===== Data supplied
-- ==== Sys2Proof/Tests/Slice0.lean ====
section
/-! SUPPORT. Small tests: an ill-formed command for each check of `WellFormed`, witnesses that meet the
hypotheses of each statement, and single steps whose results were worked out from the manual by hand. -/

open Sys2Proof Sys2Proof.Machine

namespace Sys2Proof.Tests

set_option Elab.async false

/-! ## States that the tests start from -/

/-- An engine in service: the start sequence is over, firmware runs, and an image without entries is bound. -/
def running (f : Engine → Engine) : State :=
  State.reset.onEng fun e => f { e with
    now := 2000000, cfg := some {}
    power := { e.power with phase := .running, regPort := true, wakes := [], bobbin := .on }
    flyer := { e.flyer with entry := some 0 } }

/-- The engine in the given phase of reset and start. -/
def inPhase (p : Phase) : State := State.reset.onEng fun e => { e with power := { e.power with phase := p, regPort := true } }

/-- The same with the given configuration bound. -/
def withCfg (c : Cfg) (f : Engine → Engine) : State := running fun e => f { e with cfg := some c }

/-- What a command's outcome must satisfy: it answers a next state with `p`. -/
def ends (o : Host.Outcome State Fault Refusal) (p : State → Bool) : Bool :=
  match o with
  | .next t => p t
  | _ => false

/-! ## Ill-formed commands: one for each check -/

def someWrite : PortWrite := ⟨0, 4095, 4095, .incr, 6, 1, false, List.replicate 64 0, 0⟩

theorem test_wf_limits : (Instr.portQueueWriteBody someWrite).wellFormed = true ∧ (Instr.cellWaitExpiry 4095).wellFormed = true ∧
    (Instr.stagedCopyDone 4095).wellFormed = true := by decide

theorem test_wf_queue : (Instr.staleTimerExpiry 4096).error? = some .queueRange := by decide
theorem test_wf_tensor : (Instr.tensorFree 4096).error? = some .tensorRange := by decide
theorem test_wf_offset : (Instr.portQueueWriteEnd { someWrite with offset := 4096 }).error? = some .offsetRange := by decide
theorem test_wf_burst : (Instr.portQueueRead ⟨0, 0, 0, .incr, 7, 1, false, 0⟩ .ok).error? = some .burstShape := by decide
theorem test_wf_bytes : (Instr.portQueueWriteBody { someWrite with size := 2 }).error? = some .byteCount := by decide
theorem test_wf_response : (Instr.foldHeaderReadDone .okay (List.replicate 65 0)).error? = some .responseSize := by decide
theorem test_wf_back_word : (Instr.backWordArrive 0 0 4 [0, 0, 0, 0]).error? = some .backWordSize := by decide
theorem test_wf_job : (Instr.completionPost 0 8 0 0).error? = some .jobPlace := by decide
theorem test_wf_row : (Instr.scrubVisit (.spindleStore 0 5632) .ok false).error? = some .rowRange := by decide
theorem test_wf_copy : Instr.checks (.imageActivate .okay []) = [(true, .copySize)] ∧ ¬ (64 + 2 ^ 32 < 64 + 2 ^ 32) := by decide

/-! ## Critical commands and the whole machine -/

/-- The zero key, as the Keys region reads at reset. -/
def key0 : List Byte := List.replicate 32 0

/-- The first 8 bytes of a CMAC under the zero key, spelled element by element. -/
def mac8 (m : List Byte) : List Byte := (List.range 8).map fun i => (cmac key0 m).getD i 0

theorem aesEnc_length (m : List Byte) : (aesEnc key0 m).length = 16 := by
  have h : ((aesKeys key0).getD 14 []).length = 16 := by decide +kernel
  rw [List.getD_eq_getElem?_getD] at h
  simp [aesEnc, xorBytes, aesShift, h]

theorem mac8_eq (m : List Byte) : mac8 m = (cmac key0 m).take 8 := by
  have h : (cmac key0 m).length = 16 := aesEnc_length _
  unfold mac8
  apply List.ext_getElem
  · simp [h]
  · intro i h1 h2
    simp at h1
    simp [List.getD, h, show i < 16 by omega]

theorem slice_left (xs ys : List Byte) : slice (xs ++ ys) 0 xs.length = xs := by simp [slice]

theorem slice_right (xs ys : List Byte) : slice (xs ++ ys) xs.length ys.length = ys := by simp [slice]

/-- A frame with its MAC under the zero key passes check 4. -/
theorem mac_ok (body : List Byte) (h : fieldAt (body ++ mac8 body) 2 2 = body.length + 8) :
    frameMacOk key0 (body ++ mac8 body) = true := by
  have hr : slice (body ++ mac8 body) body.length 8 = mac8 body := by simpa [mac8] using slice_right body (mac8 body)
  simp only [frameMacOk, h, Nat.add_sub_cancel, slice_left, hr, ← mac8_eq, beq_self_eq_true]

/-- An engine in service that handles this frame, followed by its MAC under the zero key. -/
def keyed (body : List Byte) : State :=
  (running id).onSec fun c => { c with busy := true, cmd := body ++ mac8 body }

/-- Such a frame passes checks 1 to 5 when its fields do. -/
theorem keyed_accepted (op : Nat) (body : List Byte) (h : fieldAt (body ++ mac8 body) 2 2 = body.length + 8)
    (hop : cmdOpcode (body ++ mac8 body) = op) (hok : frameOk (body ++ mac8 body) = true) (hc : ¬ cmdCounter (body ++ mac8 body) ≤ 0) :
    Safety.accepted (keyed body) op := by
  have hf : (keyed body).sec.frame = body ++ mac8 body := rfl
  have hm := mac_ok body h
  refine ⟨⟨rfl, .inl rfl, rfl, by rw [hf]; exact hop, rfl⟩, ?_⟩
  have hk : (keyed body).sec.keys.cmd = key0 := rfl
  have hn : (keyed body).sec.keys.counter.toNat = 0 := rfl
  have hl : (keyed body).sec.locked = false := rfl
  have hd : (keyed body).sec.cleared = false := rfl
  have he : (keyed body).eng.fwRuns = true := rfl
  simp only [Security.check, hf, hk, hn, hl, hd, he, hok, hm, hc]
  rfl

/-- A frame without its MAC: OPCODE, LENGTH, COUNTER 1 and payload. -/
def frameBody (op len : Nat) (payload : List Byte) : List Byte := leBytes 2 op ++ leBytes 2 len ++ leBytes 4 0 ++ leBytes 8 1 ++ payload

/-- TEST_UNLOCK of SCAN: the frame that most tests use. -/
def unlockScan : List Byte := frameBody 4 32 [4, 0, 0, 0, 0, 0, 0, 0]

theorem test_hyps_StepTakesFront : ({ State.reset with pending := [.tvVote, .bypass] } : State).pending = .tvVote :: [.bypass] := rfl
theorem test_hyps_IdleStep : State.reset.pending = [] ∧ State.reset.eng.power.phase ≠ .unsupplied ∧
    (∀ t : Inp, (State.reset.eng.tick t).due = false ∧ (State.reset.eng.tick t).lostDue = false ∧ (State.reset.eng.tick t).closeDue = false ∧
      (State.reset.eng.tick t).budgetDue = false) ∧ State.reset.sec.busy = false ∧ State.reset.eng.glb.waiting = [] ∧
    (inPhase .unsupplied).pending = [] ∧ (inPhase .unsupplied).eng.power.phase = .unsupplied := by decide
theorem test_hyps_LockoutStaysSound : Safety.lockoutSound State.reset ∧ ∃ t, step State.reset = .next t :=
  ⟨⟨by decide, by decide⟩, _, rfl⟩
theorem test_hyps_StoresStaySound : Safety.storesSound State.reset ∧ ∃ t, step State.reset = .next t :=
  ⟨⟨by decide, by decide, by decide⟩, _, rfl⟩
theorem test_hyps_OtherCommandsLeaveSecurity : Safety.actsOnSecurity .tvVote = false := rfl

theorem test_hyps_AttestationKeyAndLockStay :
    Safety.resetsSecurity .keyRoll = false ∧ (State.reset.onSec fun c => { c with locked := true, failRun := 3 }).sec.locked = true := ⟨rfl, rfl⟩

/-- The frame of another body in the place of a keyed state's frame. -/
def handling (f : List Byte) (g : Security → Security) : State := (running id).onSec fun c => g { c with busy := true, cmd := f }

theorem test_hyps_FramesAreRefused :
    (keyedOpcode .testUnlock = some 4 ∧ Safety.submitted (handling unlockScan fun c => { c with locked := true }) 4) ∧
    (Safety.submitted ((handling unlockScan id).onEng fun e => { e with flyer := {} }) 4) ∧
    (Safety.submitted (handling unlockScan fun c => { c with cleared := true }) 4) := by
  refine ⟨⟨rfl, ?_⟩, ?_, ?_⟩ <;> exact ⟨rfl, .inl rfl, rfl, by decide⟩

/-- Check 3 fails on LENGTH, check 4 on a MAC of zeros, check 5 on COUNTER 1 beside a stored COUNTER of 1. -/
theorem test_hyps_FramesAreCounted :
    (frameOk (leBytes 2 4) = false ∧ Safety.submitted (handling (leBytes 2 4) id) 4) ∧
    (frameOk (unlockScan ++ List.replicate 8 0) = true ∧ frameMacOk key0 (unlockScan ++ List.replicate 8 0) = false) ∧
    (frameOk (unlockScan ++ mac8 unlockScan) = true ∧ frameMacOk key0 (unlockScan ++ mac8 unlockScan) = true ∧
      cmdCounter (unlockScan ++ mac8 unlockScan) ≤ (1 : BitVec 64).toNat) := by
  refine ⟨⟨by decide, rfl, .inl rfl, rfl, by decide⟩, ⟨by decide, by decide +kernel⟩, rfl, mac_ok _ rfl, by decide⟩

/-- A KEY_ROLL of the CMD key, with a WRAPPED of zeros. -/
def rollFrame : List Byte := frameBody 3 72 (List.replicate 48 0)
==========
▸ Assignment: Show the lines of the records that contain the word "leBytes".

▸ The answer:
def frameBody (op len : Nat) (payload : List Byte) : List Byte := leBytes 2 op ++ leBytes 2 len ++ leBytes 4 0 ++ leBytes 8 1 ++ payload
    (frameOk (leBytes 2 4) = false ∧ Safety.submitted (handling (leBytes 2 4) id) 4) ∧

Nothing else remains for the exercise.